Expertise that has implications for how we think or how we live seems to be under attack (see Tom Nichol’s essay “The death of expertise”). In the blogosphere, in the media (social and otherwise), even in the street, we no longer defer to experts even when the issues are relatively technical. And of course some seem happy to keep us away from actual knowledge and to glory in ignorance (something discussed here). We have the spread of fake news (or at least the constant claim that a particular piece of news is fake) and fake facts. It emerged this week that a certain prominent politician made up a “fact” stated as a truth.
But this approach strikes me of having at its heart a
strange double standard. In cosmology, medicine and aviation (to mention a few)
we are happy to recognise, trust and rely on experts. Black holes may be remote
objects with little direct impact on us, but knowing your surgeon can tell your
tonsils from your toes, or that your pilot can successfully lower the
undercarriage before landing, is clearly important. We accept that true facts
matter in these domains, and that fake facts (your tonsils are on the end of
your foot) have potentially serious consequences. Why then the unwillingness to
accept expertise in other matters? Maybe it’s because a little knowledge is a dangerous
thing; it leads to the kind of hubris that claims that we can all be experts. And
of course a little knowledge is only mouse click away. All opinions can then become expert opinions that must be taken equally seriously.

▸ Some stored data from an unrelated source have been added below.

/-- R93 and R160: a cell through the steps of the class in ascending order: each adds the exact sum of its products to the
cell and saturates or rounds once. The record of each step is added to that of the cell. -/
def CellSteps (form : RankForm) (s : State) (ea eb : Entry) (x : InputClass) (t : BitVec 5) (rho c old : Nat) (out : Nat × Fx) : Prop :=
  ∃ (v : Nat → Nat) (fx : Nat → Fx), v 0 = old ∧ out = (v (x.ki / x.step), totalFx (fun j => (0, fx j)) (List.range (x.ki / x.step)))
    ∧ ∀ j, j < x.ki / x.step →
      (x.int = true → (let y := readInt true (tagWidth t) (v j)
          + ((List.range x.step).map (fun i => intProduct form ea eb x rho c (j * x.step + i))).sum
        v (j + 1) = wrapTo (tagWidth t) (clampTo t y) ∧ fx j = (if clampTo t y = y then Fx.none else Fx.satF)))
      ∧ (x.int = false → finiteInputs form ea eb x rho c → finite ((tagFmt t).ieeeValue (v j)) = true → ∃ y : Val,
          finite y = true ∧ ratOf y = ratOf ((tagFmt t).ieeeValue (v j))
            + ((List.range x.step).map (fun i => ratProduct form ea eb x rho c (j * x.step + i))).sum
          ∧ roundIeee (tagFmt t) y s.ctx.rm = (v (j + 1), fx j))

/-- R153: the row tags of a class. -/
def rowTagsOk (s : State) (x : InputClass) (rows : List Nat) : Prop :=
  ∀ r ∈ rows, (s.row r).poison = false
    ∧ ((s.row r).tag.toNat ∈ if x.int then [0x05, 0x07] else [0x0D, 0x0E])

/-- R28: the cells of a slice by element. -/
def sliceOf (s : State) (sel : BitVec 9) : List (Nat × Nat) :=
  let k := sel.toNat % 128
  let n := s.ctx.alloc.toNat / 2 ^ 24 % 2 ^ 8
  if sel.toNat / 128 = 0 then (List.range 64).map (fun i => (k, i))
  else (List.range n).map (fun i => (i,
    if sel.toNat / 128 = 1 then k % 64 else if sel.toNat / 128 = 2 then (i + k) % 64 else (k + 128 - i % 64) % 64))

/-- The slice lies in the allocation (R28). -/
def sliceHeld (s : State) (sel : BitVec 9) : Prop :=
  (sel.toNat / 128 = 0 → sel.toNat % 128 < s.ctx.hRows) ∧ s.ctx.hBase + s.ctx.hRows ≤ 128

/-- R163: the elements of a slice that move at a width, and the element that a cell holds. -/
def movedCells (s : State) (sel : BitVec 9) (w : Nat) : List (Nat × Nat) := (sliceOf s sel).take (vlmaxOf w)
def cellIndex (s : State) (sel : BitVec 9) (r c : Nat) : Nat := (sliceOf s sel).findIdx (fun x => x == (r, c))

/-- R167: element i of a vector operand, and 0 beyond its elements. -/
def operandOf (e : Entry) (i : Nat) : Val :=
  (valueOf e.tag false (if i < vlmaxOf (tagWidth e.tag) then elem (tagWidth e.tag) e.data i else zeroCode e.tag false)).1

/-- The accumulating tags. -/
def accTags : List Nat := [0x05, 0x07, 0x0D, 0x0E]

The answer to this is not so much a new deference but old
fashioned humility; humility to recognise skill and expertise in others, and
therefore give their opinions more weight than my own within their areas of
expertise. This doesn’t mean experts should be regarded as infallible, even
within their areas of expertise. They are human, and therefore always capable
of making mistakes. So transparency and dialogue, critical engagement and
debate have a role in providing corrections. But experts are still much more likely to be
right that I am. And maybe experts need a degree of humility too. Perhaps it’s
tempting in the current climate to be a little too dogmatic and emphatic, even
where uncertainties abound. True expertise will always be valuable and should be valued. I wouldn’t take my views on the fate of particle pairs at the edge of black holes too seriously if I were you. We had Stephen Hawking for that.